═════ Data for this task ═════

/-- Settles O2: a word that decodes has the fields of its command. -/
theorem encodeOfDecode : Obligations.EncodeOfDecode := fun _ _ => encode_of_decode

/-- Settles O3: each row is the test of its operation code. -/
theorem decodeByTable : Obligations.DecodeByTable :=
  ⟨decode_eq_none_iff_rows, fun _ _ => tableRow_matches_of_decode, opcodeTable_pairwise_disjoint⟩

/-- Settles O4: an ILLEGAL word fails a test of R71, and the words of RDREG and WRREG pass them with any SEL. -/
theorem illegalWords : Obligations.IllegalWords := by
  unfold Obligations.IllegalWords
  refine ⟨fun w => ?_, fun sel v => ⟨decode_encode (.rdreg sel), decode_encode (.wrreg sel v)⟩⟩
  rw [decode_eq_none_iff, ne_eq, illegal?_eq_none_iff, not_and_or, not_and_or, not_and_or, not_or, ← ne_eq (_ &&& _),
    and_zmask_ne_zero_iff]
  simp [opcodes, usesSelect, and_assoc]

/-- Settles O7: the forms of line one by one. -/
theorem assemblerAgreesWithDecoder : Obligations.AssemblerAgreesWithDecoder := by
  unfold Obligations.AssemblerAgreesWithDecoder
  refine ⟨isSome_assemble, fun l w h => ?_, by decide, by decide, by decide, assemble_sample, fun num den w => ⟨?_, ?_, ?_⟩,
    fun v => ⟨?_, ?_, ?_⟩, assemble_c2f_number, assemble_c2f_char, assemble_b2f, assemble_rdreg_number,
    assemble_wrreg_number, fun p hp => ?_⟩
  · obtain ⟨-, rfl⟩ := (assemble_eq_some_iff l w).mp h
    exact decode_encode (instrOfLine l)
  · exact (assemble_eq_some_iff _ w).trans (hz_word_iff 0x11 num den w)
  · exact (assemble_eq_some_iff _ w).trans (hz_word_iff 0x21 num den w)
  · exact (assemble_eq_some_iff _ w).trans (hz_word_iff 0x23 num den w)
  · exact assemble_eq_ite decide_eq_true_iff fun _ => rfl
  · exact assemble_eq_ite decide_eq_true_iff fun _ => rfl
  · exact assemble_eq_ite decide_eq_true_iff fun _ => rfl
  · rw [← selectOfName_of_mem p hp]
    exact ⟨assemble_rdreg_name p.1, assemble_wrreg_name p.1⟩

/-- Settles O5: the decoder is evaluated on each word. -/
theorem sampleWordsDecode : Obligations.SampleWordsDecode := by
  unfold Obligations.SampleWordsDecode
  decide

theorem runWord_of_illegal {w : CmdWord} (h : decode w = none) (s : State) :
    runWord w s = .next (raiseError none .illegal s) := by
  rw [runWord, h]
  rfl

/-- Settles O9: the word is taken, and its refusal sets the flag of ILLEGAL and responds. -/
theorem stepOnIllegalWord : Obligations.StepOnIllegalWord := by
  unfold Obligations.StepOnIllegalWord
  intro s w rest h hdec
  rw [step_of_inp h, runWord_of_illegal hdec]
  rfl

end Sys2Proof.Machine
end

section
/-! SUPPORT. Each row of the opcode table as `EncodedAs` states it: its words are the commands of its operation code, and
any other word with that code is refused with ILLEGAL (R71 to R73). -/

namespace Sys2Proof.Machine

/-- The row of an operation code names its words: one that matches is the command that its fields stand for, any other
fails a test of R71. -/
theorem encodedAs_of_row {opc : BitVec 8} {m k : CmdWord} {command : CmdWord → Instr} (hopc : opc ∈ opcodes)
    (hrow : rowOfOpcode opc = ⟨m, k⟩)
    (hcmd : ∀ w, commandOf opc (selField w) (dataField w) = some (command w)) : EncodedAs opc m k command := by
  intro w ho
  have hmatch : w &&& k = m ↔ illegal? w = none := by
    have hrow_iff := rowOfOpcode_matches_iff opc w
    rw [hrow, TableRow.matches, decide_eq_true_iff] at hrow_iff
    rw [hrow_iff, illegal?_eq_none_iff, ho]
    exact and_congr_left' (iff_of_true rfl hopc)
  by_cases h : w &&& k = m
  · have hdec : decode w = some (command w) := by rw [decode, hmatch.mp h, ho, hcmd]
    rw [if_pos h]
    exact ⟨hdec, fun s => (runWord_of_decode hdec s).trans (if_pos h).symm⟩
  · have hdec : decode w = none := (decode_eq_none_iff w).mpr (mt hmatch.mpr h)
    rw [if_neg h]
    exact ⟨hdec, fun s => (runWord_of_illegal hdec s).trans (if_neg h).symm⟩

theorem encodedAs_c2f :
    EncodedAs 0x20 0x2000000000000000 0xFFFFFFFFFFFFFF00 (fun w => .c2f (w.extractLsb' 0 8)) :=
  encodedAs_of_row (by decide) (by decide) fun w =>
    congrArg (fun x => some (Instr.c2f x)) (BitVec.extractLsb'_extractLsb'_of_le (by omega))

theorem encodedAs_f2c :
    EncodedAs 0x21 0x2100000000000000 0xFFFFFFFF00000000 (fun w => .f2c (w.extractLsb' 0 32)) :=
  encodedAs_of_row (by decide) (by decide) fun _ => rfl

theorem encodedAs_b2f :
    EncodedAs 0x22 0x2200000000000000 0xFFFFFFFFFFFFFFFE (fun w => .b2f (w.extractLsb' 0 1)) :=
  encodedAs_of_row (by decide) (by decide) fun w =>
    congrArg (fun x => some (Instr.b2f x)) (BitVec.extractLsb'_extractLsb'_of_le (by omega))

theorem encodedAs_f2b :
    EncodedAs 0x23 0x2300000000000000 0xFFFFFFFF00000000 (fun w => .f2b (w.extractLsb' 0 32)) :=
  encodedAs_of_row (by decide) (by decide) fun _ => rfl

end Sys2Proof.Machine
end

section
/-! SUPPORT. Rounding (R13, R94): the integer evaluation `rdiv` is the rational `rne`, and the rationals that `rne` takes to
an integer are those within one half of it, an end point only where the integer is even. -/

namespace Sys2Proof.Machine

/-- A quotient is below t + 1/2, or above it, as twice the remainder is below, or above, the divisor. -/
theorem div_sub_lt_half_iff (a t : ℤ) {b : ℕ} (hb : 0 < b) : (a : ℚ) / b - t < 1 / 2 ↔ 2 * (a - t * b) < b := by
  have hb' : (0 : ℚ) < b := Nat.cast_pos.mpr hb
  rw [sub_lt_iff_lt_add, div_lt_iff₀ hb', ← @Int.cast_lt ℚ]
  push_cast
  constructor <;> intro h <;> linarith

theorem half_lt_div_sub_iff (a t : ℤ) {b : ℕ} (hb : 0 < b) : 1 / 2 < (a : ℚ) / b - t ↔ b < 2 * (a - t * b) := by
  have hb' : (0 : ℚ) < b := Nat.cast_pos.mpr hb
  rw [lt_sub_iff_add_lt, lt_div_iff₀ hb', ← @Int.cast_lt ℚ]
  push_cast
  constructor <;> intro h <;> linarith

/-- R94: the integer evaluation makes the two tests of `rne` on the remainder. -/
theorem rdiv_eq_rne (a : ℤ) {b : ℕ} (hb : 0 < b) : rdiv a b = rne ((a : ℚ) / b) := by
  simp only [rdiv, rne, Rat.floor_intCast_div_natCast, div_sub_lt_half_iff a _ hb, half_lt_div_sub_iff a _ hb]

/-- The rationals that round to `n`: those within 1/2 of it, with the end points only where `n` is even (R13). -/
def RoundsTo (q : ℚ) (n : ℤ) : Prop := if n % 2 = 0 then n - 1 / 2 ≤ q ∧ q ≤ n + 1 / 2 else n - 1 / 2 < q ∧ q < n + 1 / 2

═════

> _Task prompt_
How many lines of the data above include the word "BitVec"? Only that number should be returned.

> _Response area_
3